Material to process Start Marker

-- ==== Sys2Proof/Certificates/Slice0/Obligations.lean ====
section
/-! DEFINITION. The statements about the model, for the provers. Tier, basis and citations of each stand in
OBLIGATIONS.json; the vocabulary (`Computes`, `Loads`, `Runs`, …) is that of Safety.lean. -/

open Sys2Proof Sys2Proof.Machine

/-! ## Encoding -/

/-- Decoding the canonical word of any instruction gives that instruction (30_encoding.md R100, R101). -/
def Obligations.DecodeInvertsEncode : Prop := ∀ i : Instr, decode (encode i) = .ok i

/-- A word stands for an instruction exactly if, its don't-care bits cleared, it is the instruction's canonical word; so words
that differ in don't-care bits alone are the same instruction. And IR[13:12] of BL do not change what BL does
(30_encoding.md R102). -/
def Obligations.DontCareBitsDoNotMatter : Prop :=
  (∀ (w : Code) (i : Instr), decode w = .ok i ↔ w &&& significant i = encode i) ∧
  (∀ (w v : Code) (i : Instr), decode w = .ok i → (w ^^^ v) &&& significant i = 0#18 → decode v = .ok i) ∧
  (∀ (m n : BitVec 14) (s : State), m.setWidth 12 = n.setWidth 12 → exec (.bl m) s = exec (.bl n) s)

/-- The decoder refuses exactly the words of the two groups of R103, each under its name, and every other word stands for an
instruction (30_encoding.md R101, R103). -/
def Obligations.DecodeRefusesExactlyUnassigned : Prop :=
  ∀ w : Code,
    (decode w = .error .op0111 ↔
      w.toNat / 2 ^ 14 = 0b0111 ∧ w.toNat / 2 ^ 4 % 4 = 0b11 ∧ 2 ≤ w.toNat % 2 ^ 4) ∧
    (decode w = .error .op1010 ↔ w.toNat / 2 ^ 14 = 0b1010 ∧ w.toNat / 2 ^ 5 % 2 = 0)

/-- Words printed in the manual's listings, or built by the spec from the encoding lines, decode as printed
(95_test_vectors.md, E1, E2, section 2). -/
def Obligations.ListedWordsDecode : Prop :=
  decode 0x27BD5#18 = .ok (.rorRL 14 15 21) ∧ decode 0x08021#18 = .ok (.orRR 0 0 1) ∧
  decode 0x34341#18 = .ok (.stRL 0 13 1) ∧ decode 0x30743#18 = .ok (.ldRL 1 13 3) ∧
  decode 0x20430#18 = .ok (.lit 1 48) ∧ decode 0x38BFB#18 = .ok (.bcs 0x3FB) ∧ decode 0x3C00F#18 = .ok (.bl 15) ∧
  decode 0x2C03F#18 = .ok (.brRet 15) ∧ decode 0x2FFDE#18 = .ok (.brMode 2) ∧ decode 0x1C9E3#18 = .ok (.notRR 2 3)

/-! ## The step -/

/-- Where no interrupt is taken and the word at `pc` decodes to `i`, the step is `exec i` (20_memory.md R76, 30_encoding.md R101)
at the same state but for the answer that the instruction boundary asked for with `GIE` = 1: nothing but the oracle is changed by
that, and with `GIE` = 0 nothing at all. That each such boundary asks, and what the asking changes, is the model's own form of
60_exceptions.md R209 (D20, D24: log entry 11). -/
def Obligations.StepRunsDecodedInstruction : Prop :=
  ∀ (s : State) (w : Code) (i : Instr), interruptNow s = none → fetch s = some w → decode w = .ok i →
    step s = exec i (atBoundary s) ∧ (∃ o, atBoundary s = s.setOracle o) ∧ (s.gie = false → atBoundary s = s)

Material to process End Marker

### Problem requirements:
Would you please repeat exactly the lines above, starting at the line with "decode as printed" and stopping at the line with "at the same", both included?

### Answer to this exercise:
/-- Words printed in the manual's listings, or built by the spec from the encoding lines, decode as printed
(95_test_vectors.md, E1, E2, section 2). -/
def Obligations.ListedWordsDecode : Prop :=
  decode 0x27BD5#18 = .ok (.rorRL 14 15 21) ∧ decode 0x08021#18 = .ok (.orRR 0 0 1) ∧
  decode 0x34341#18 = .ok (.stRL 0 13 1) ∧ decode 0x30743#18 = .ok (.ldRL 1 13 3) ∧
  decode 0x20430#18 = .ok (.lit 1 48) ∧ decode 0x38BFB#18 = .ok (.bcs 0x3FB) ∧ decode 0x3C00F#18 = .ok (.bl 15) ∧
  decode 0x2C03F#18 = .ok (.brRet 15) ∧ decode 0x2FFDE#18 = .ok (.brMode 2) ∧ decode 0x1C9E3#18 = .ok (.notRR 2 3)

/-! ## The step -/

/-- Where no interrupt is taken and the word at `pc` decodes to `i`, the step is `exec i` (20_memory.md R76, 30_encoding.md R101)
at the same state but for the answer that the instruction boundary asked for with `GIE` = 1: nothing but the oracle is changed by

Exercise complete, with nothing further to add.